* What is required *
Each line from the start of the data below through the one containing "tables of 30_encoding.md, the" must be reproduced exactly.
===== Given information =====
-- ==== Sys2Proof/Tests/Slice0.lean ====
section
/-! SUPPORT. Tests of the model by named theorems: what the assembler refuses, the decoding of words written out from the
tables of 30_encoding.md, the spec's own examples and vectors, and for each statement with hypotheses a state and
operands that meet them. -/

namespace Sys2Proof.Tests

set_option Elab.async false

open Sys2Proof.Machine

/-! ## States -/

/-- Both locks set (10_state.md R28), everything else as after reset. -/
def locked : State :=
  { State.reset with
    ctrl := { keyLock := true, euiLock := true, addrLong := false, syncEn := false, shortOvrEn := false } }

/-- The region parameters of 95_test_vectors.md, and `ctrl` as given. -/
def region (s : State) : State := { s with chanA := 14224261, chanB := 14224261, bC := 39, bC0 := 39, upg := 1, nCo := 3 }

/-- Locked, with a legal region. -/
def ready : State := region locked

/-- A burst with a full cursor. -/
def fullBurst : BurstRec := { bits := 0, cursor := 24, carrier := 0, trb := 0 }

/-- A state a command left, seen through a test on it. -/
def next (o : Host.Outcome State Fault Refusal) (p : State → Bool) : Bool :=
  match o with
  | .next t => p t
  | .fault _ => false
  | .refused _ => false

/-! ## The assembler's checks (30_encoding.md R98): each refuses -/

theorem test_wf_operand_missing : (⟨.cmac, [0, 16]⟩ : AsmCommand).wellFormed = false := by decide

theorem test_wf_operand_extra : (⟨.nop, [0]⟩ : AsmCommand).wellFormed = false := by decide

theorem test_wf_r_field0 : (⟨.addMidamble, [512]⟩ : AsmCommand).wellFormed = false := by decide

theorem test_wf_r_accepts : (⟨.addMidamble, [511]⟩ : AsmCommand).wellFormed = true := by decide

theorem test_wf_rb_field0 : (⟨.writeSubPacketBit, [512, 0]⟩ : AsmCommand).wellFormed = false := by decide

theorem test_wf_rb_field1 : (⟨.writeSubPacketBit, [0, 2]⟩ : AsmCommand).wellFormed = false := by decide

theorem test_wf_rb_accepts : (⟨.writeSubPacketBit, [511, 1]⟩ : AsmCommand).wellFormed = true := by decide

theorem test_wf_rib_field0 : (⟨.writeBitIdx, [512, 0, 0]⟩ : AsmCommand).wellFormed = false := by decide

theorem test_wf_rib_field1 : (⟨.writeBitIdx, [0, 64, 0]⟩ : AsmCommand).wellFormed = false := by decide

theorem test_wf_rib_field2 : (⟨.writeBitIdx, [0, 0, 2]⟩ : AsmCommand).wellFormed = false := by decide

theorem test_wf_rib_accepts : (⟨.writeBitIdx, [511, 63, 1]⟩ : AsmCommand).wellFormed = true := by decide

theorem test_wf_sl_field0 : (⟨.cmac, [256, 0, 0]⟩ : AsmCommand).wellFormed = false := by decide

theorem test_wf_sl_field1 : (⟨.cmac, [0, 512, 0]⟩ : AsmCommand).wellFormed = false := by decide

theorem test_wf_sl_field2 : (⟨.cmac, [0, 0, 2]⟩ : AsmCommand).wellFormed = false := by decide

theorem test_wf_sl_accepts : (⟨.cmac, [255, 511, 1]⟩ : AsmCommand).wellFormed = true := by decide

theorem test_wf_s_field0 : (⟨.ctrCrypt, [256, 0]⟩ : AsmCommand).wellFormed = false := by decide

theorem test_wf_s_field1 : (⟨.ctrCrypt, [0, 512]⟩ : AsmCommand).wellFormed = false := by decide

theorem test_wf_s_accepts : (⟨.ctrCrypt, [255, 511]⟩ : AsmCommand).wellFormed = true := by decide

theorem test_wf_l_field0 : (⟨.burstClear, [512]⟩ : AsmCommand).wellFormed = false := by decide

theorem test_wf_l_accepts : (⟨.burstClear, [511]⟩ : AsmCommand).wellFormed = true := by decide

theorem test_wf_a_field0 : (⟨.phyAssemble, [512, 0]⟩ : AsmCommand).wellFormed = false := by decide

theorem test_wf_a_field1 : (⟨.phyAssemble, [0, 4]⟩ : AsmCommand).wellFormed = false := by decide

theorem test_wf_a_accepts : (⟨.phyAssemble, [511, 3]⟩ : AsmCommand).wellFormed = true := by decide

theorem test_wf_br_field0 : (⟨.crc8, [4096, 0]⟩ : AsmCommand).wellFormed = false := by decide

theorem test_wf_br_field1 : (⟨.crc8, [0, 4096]⟩ : AsmCommand).wellFormed = false := by decide

theorem test_wf_br_accepts : (⟨.crc8, [4095, 4095]⟩ : AsmCommand).wellFormed = true := by decide

theorem test_wf_mac_field0 : (⟨.macEncode, [512, 0, 0]⟩ : AsmCommand).wellFormed = false := by decide

theorem test_wf_mac_field1 : (⟨.macEncode, [0, 2, 0]⟩ : AsmCommand).wellFormed = false := by decide

theorem test_wf_mac_field2 : (⟨.macEncode, [0, 0, 256]⟩ : AsmCommand).wellFormed = false := by decide

theorem test_wf_mac_accepts : (⟨.macEncode, [511, 1, 255]⟩ : AsmCommand).wellFormed = true := by decide

theorem test_wf_phy_field0 : (⟨.phyEncode, [512, 0, 0]⟩ : AsmCommand).wellFormed = false := by decide

theorem test_wf_phy_field1 : (⟨.phyEncode, [0, 8, 0]⟩ : AsmCommand).wellFormed = false := by decide

theorem test_wf_phy_field2 : (⟨.phyEncode, [0, 0, 4]⟩ : AsmCommand).wellFormed = false := by decide

theorem test_wf_phy_accepts : (⟨.phyEncode, [511, 7, 3]⟩ : AsmCommand).wellFormed = true := by decide

theorem test_wf_t_field0 : (⟨.tsmaAssign, [512, 0]⟩ : AsmCommand).wellFormed = false := by decide

theorem test_wf_t_field1 : (⟨.tsmaAssign, [0, 8]⟩ : AsmCommand).wellFormed = false := by decide

theorem test_wf_t_accepts : (⟨.tsmaAssign, [511, 7]⟩ : AsmCommand).wellFormed = true := by decide

theorem test_wf_p_field0 : (⟨.syncEncode, [8]⟩ : AsmCommand).wellFormed = false := by decide

theorem test_wf_p_accepts : (⟨.syncEncode, [7]⟩ : AsmCommand).wellFormed = true := by decide

theorem test_wf_c_field0 : (⟨.tsmaPattern, [16777216]⟩ : AsmCommand).wellFormed = false := by decide

theorem test_wf_c_accepts : (⟨.tsmaPattern, [16777215]⟩ : AsmCommand).wellFormed = true := by decide

theorem test_wf_send_field0 : (⟨.send, [512, 0, 0]⟩ : AsmCommand).wellFormed = false := by decide

theorem test_wf_send_field1 : (⟨.send, [0, 2, 0]⟩ : AsmCommand).wellFormed = false := by decide

theorem test_wf_send_field2 : (⟨.send, [0, 0, 256]⟩ : AsmCommand).wellFormed = false := by decide

theorem test_wf_send_accepts : (⟨.send, [511, 1, 255]⟩ : AsmCommand).wellFormed = true := by decide

theorem test_assemble_refuses : (⟨.macEncode, [512, 0, 0]⟩ : AsmCommand).assemble = none := by decide

theorem test_assemble_writes_word :
    (⟨.writeBitIdx, [0, 39, 1]⟩ : AsmCommand).assemble = some 0x2200CE00#32 := by decide

/-! ## Decoding: a word for each row of the opcode map, its bits written from bit 31 down (30_encoding.md R76 to R93) -/

theorem test_decode_nop : decode 0b00000000000000000000000000000000#32 = .ok .nop := by decide

theorem test_decode_epcLoad : decode 0b00000001000000000000000000000000#32 = .ok .epcLoad := by decide

theorem test_decode_epcCommit : decode 0b00000010000000000000000000000000#32 = .ok .epcCommit := by decide

theorem test_decode_aesBlock : decode 0b00010000000000000000000000000000#32 = .ok .aesBlock := by decide

theorem test_decode_cmacSubkeys : decode 0b00010001000000000000000000000000#32 = .ok .cmacSubkeys := by decide

theorem test_decode_cmac : decode 0b00010010000000110010110010100101#32 = .ok (.cmac 165 300 1) := by decide

theorem test_decode_burstClear : decode 0b00100000000000000000000100000100#32 = .ok (.burstClear 260) := by decide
=====
* Written response *
-- ==== Sys2Proof/Tests/Slice0.lean ====
section
/-! SUPPORT. Tests of the model by named theorems: what the assembler refuses, the decoding of words written out from the
tables of 30_encoding.md, the spec's own examples and vectors, and for each statement with hypotheses a state and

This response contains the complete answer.